Cdk1-cyclin B have multiple targets.
• PP1.PP2A are inactivated by Cdk1-B in M phase. Cdk1-B directly inhibits Cdk1-B. It indirectly inhibits PP2A. It phosphorylates greatwall (positive feedback). This then phosphorylates ENSA which binds and sequesters PP2A.
• APC/C is phosphorylated, giving it a low activity. At G2/M it is inhibited by MCC (mitotic checkpoint complexes), however it can still degrade cyclin A. At anaphase it is bound by CDC20 and activated. It then degrades cyclin B and securing.
• CDH1 is phosphorylated. This stops it from binding to APC/C. APC/C must bind to CDC20 instead.
• PRC1 (protein regulator of cytokinesis 1) is also phosphorylated and inactivated. Spindle furrow formation is inactivated until after anaphase (when cyclin B levels have dropped enough).
How is the APC/C regulated from G1 to G2/M?
- In G1/S it is inhibited by Emi1.
- Emi1 is phosphorylated by Plk at the start of mitosis.
- CDH1 is phosphorylated and inhibited by Cdk1-B. APC/C therefore binds to CDC20 on the C box.
- APC/C-CDC20 is immediately inhibited. Cdk1-B is active from G2/M. The APC/C inhibitor must be present to stop early securing and cyclin B degradation.

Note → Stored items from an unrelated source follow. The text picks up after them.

-- ==== Sys2Proof/Machine/Core.lean ====
section
/-! DEFINITION. The machine handed to the host. -/

def Sys2Proof.core : Host.Core :=
  { State := Sys2Proof.Machine.State, Fault := Sys2Proof.Machine.Fault, Refusal := Sys2Proof.Machine.Refusal,
    step := Sys2Proof.Machine.step, reset := Sys2Proof.Machine.State.reset }
end

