/-- A block of a kind has been taken and its TAKEN write `t` is outstanding under number `id`; no job runs and no
write-back is lost (R173, R174). -/
def AwaitsDispatch (id : Nat) (s : State) (k : JobKind) (t : Transfer) (rest : List Outstanding) : Prop :=
  s.job = none ∧ s.reader.writeBackLost = false ∧ s.blockJob = some k ∧ t.requester = .chain ∧
  t.purpose = .takenWrite ∧ OldestAwaits id s t rest

/-- The state in which a job is dispatched: its TAKEN write reported, and a job number of its own given (R174). -/
def dispatched (m : Moment) (t : Transfer) (rest : List Outstanding) (s : State) : State :=
  ((reported m t rest s).setJobSerial (s.jobSerial + 1)).setReader { s.reader with activity := .job }

/-- Fields are to be written to the block: each of their writes stands in the block write list, or has been asked for and
waits for its grant (R174). What the writes of fields carry is said in ResultIsWrittenBack. -/
def ToWrite (fs : Fields) (t : State) : Prop :=
  ∀ w ∈ fs.toWrites, w ∈ t.reader.writeList ∨
    maskedTransfer .chain .blockWrite (t.reader.cursor.getD 0 + w.offset) w.data w.mask ∈ t.port.control

/-- The reader is writing a job's result, its job-end fields before it, and no job runs (R175). -/
def HandsBack (r : JobResult) (t : State) : Prop :=
  t.job = none ∧ t.reader.activity = .result ∧ t.reader.result = some r ∧ ToWrite r.fields t

/-- The job that ran in state `v` has ended after the loss of a write-back: its result is discarded, nothing more is
written to its block, and the reader halts (R172, R183). -/
def HaltsLost (v u : State) : Prop :=
  u.job = none ∧ u.notices.pending = v.notices.pending ||| 16 ∧
  u.reader = { v.reader with
    state := .halted, haltCause := some .writeBackLost, activity := .idle, lookAgain := false, taken := none,
    haltPending := false, writeBackLost := false, writeList := [], writeBusy := false, result := none }

/-- The running job ends in state `v`: it hands a result back, or, after the loss of a write-back, the reader halts
instead (R175, R183). -/
structure JobEnds (r : JobResult) (v u : State) : Prop where
  result : v.reader.writeBackLost = false → HandsBack r u ∧ u.notices = v.notices
  lost   : v.reader.writeBackLost = true → HaltsLost v u

/-- A progress write-back of some fields, `v` being the state before it: its writes join the tail of the block write
list, of which the first is asked for where none is under way (R174); once a write-back is lost nothing joins the list
(R183). -/
structure WroteBack (fs : Fields) (v u : State) : Prop where
  lost   : v.reader.writeBackLost = true → u.reader = v.reader ∧ u.port = v.port
  joins  : v.reader.writeBackLost = false → v.reader.writeBusy = true →
    u.reader = { v.reader with writeList := v.reader.writeList ++ fs.toWrites } ∧ u.port = v.port
  issues : ∀ w rest, v.reader.writeBackLost = false → v.reader.writeBusy = false →
    v.reader.writeList ++ fs.toWrites = w :: rest →
    u.reader = { v.reader with writeList := rest, writeBusy := true } ∧
    u.port = v.port.request (maskedTransfer .chain .blockWrite (v.reader.cursor.getD 0 + w.offset) w.data w.mask)

/-- The byte that a write under a mask puts at an offset of the block, none where it puts none (R162). -/
def BlockWrite.puts (w : BlockWrite) (i : Nat) : Option Byte :=
  if w.offset ≤ i ∧ w.mask[i - w.offset]? = some true then w.data[i - w.offset]? else none

/-- Writes to a block put exactly the bytes of some fields there, each in whole 8-byte units and 256 bytes at most (R162,
R174). -/
structure Carries (fs : Fields) (ws : List BlockWrite) : Prop where
  bytes : ∀ i x, (∃ w ∈ ws, w.puts i = some x) ↔ ∃ f ∈ fs, f.1 ≤ i ∧ f.2[i - f.1]? = some x
  units : ∀ w ∈ ws, w.mask.length = w.data.length ∧ w.offset % 8 = 0 ∧ w.data.length % 8 = 0 ∧ w.data.length ≤ 256

/-- A short job has reached its outcome: it hands its result back, or, with the seal-at-end flag of its block, waits on
the job-end mark it has placed behind every record queued (R87, R101, R160, R179). -/
def Finishes (kind : JobKind) (r : JobResult) (seals : Bool) (queued : Nat) (t : State) : Prop :=
  if seals then
    t.job = some (.sealWait kind r) ∧
    t.pages.mark = some { bound := queued, reason := if r.code = .none then .jobEnd else .abort, begun := false }
  else HandsBack r t

/-- The row under which a job of a kind is dispatched. -/
def jobCommand (k : JobKind) (m : Moment) : Instr :=
  match k with
  | .setup => .setup m
  | .spin => .spin m
  | .park => .park m
  | .turn => .turn m
  | .profile => .profile m
  | .report => .report m
  | .scan => .scan m
  | .photo => .photo m
  | .mark => .mark m

/-- The kind of a job that waits for something other than its seal, of the kinds that an ABORT simply ends. -/
def Job.waits : Job → Option JobKind
  | .spinWait => some .spin
  | .turnWait => some .turn
  | .profileRead _ _ => some .profile
  | .reportWrite => some .report
  | .markWait => some .mark
  | .sealWait _ _ | .scan _ | .photo _ => none

/-- The reader as LOOK or a poll tick leaves it (R177). -/
structure ChainWoken (b u : State) : Prop where
  ready  : b.reader.state = .waitReady → b.reader.activity = .idle →
    u = { b with
      reader := { b.reader with activity := .examining none },
      port := (b.port.request (readTransfer .chain (.examination 0) b.blockAddr 256)).request
        (readTransfer .chain (.examination 1) (b.blockAddr + 256) 256) }
  link   : b.reader.state = .waitLink → b.reader.activity = .idle →
    u = { b with
      reader := { b.reader with activity := .link },
      port := b.port.request (readTransfer .chain .link (b.reader.lastFinished.getD 0 + 8) 8) }
  busy   : (b.reader.state = .waitReady ∨ b.reader.state = .waitLink) → b.reader.activity ≠ .idle →
    u = { b with reader := { b.reader with lookAgain := true } }
  others : b.reader.state ≠ .waitReady → b.reader.state ≠ .waitLink → u = b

- We can find the proteins responsible by mutagenizing yeast and allowing normal replication. Before the second replication a small amount of benomyl (mitotic poison is added). Mutants that die cannot arrest the cell cycle and they undergo mitotic failure.
- It was found that MAD1/2/3 genes and bub1/2/3 genes are responsible.
- MAD and bub form the APC/C inhibitor complex (MCC).
- MAD2c interacts with CDC20 and inhibits APC/C in vitor.
- MAD2c complexes with BUB1/3, BUBR1 and CDC20. This forms the MCC which blocks the APC/C binding site. Components were found with Co-IP experiments.
- This stops the APC/C degrading cyclin B and securing until chromosomes are aligned. It’s involved in the spindle checkpoint.
- Cyclin A can be degraded earlier than cyclin B and securing. The mechanism of this is unknown.
How is DNA damage checked in G2 before entering mitosis?
After S phase, the cell must check for DNA damage in G2 before entering M phase.
• DNA damage activates the ATM pathway.
• ATM phosphorylates Chk1 and Chk2.
• These in turn phosphorylate CDC25.
• CDC25 is degraded by SCF-BTRCP.
• This means that cdk-B activity decreases. G2 is elongated while DNA repair occurs.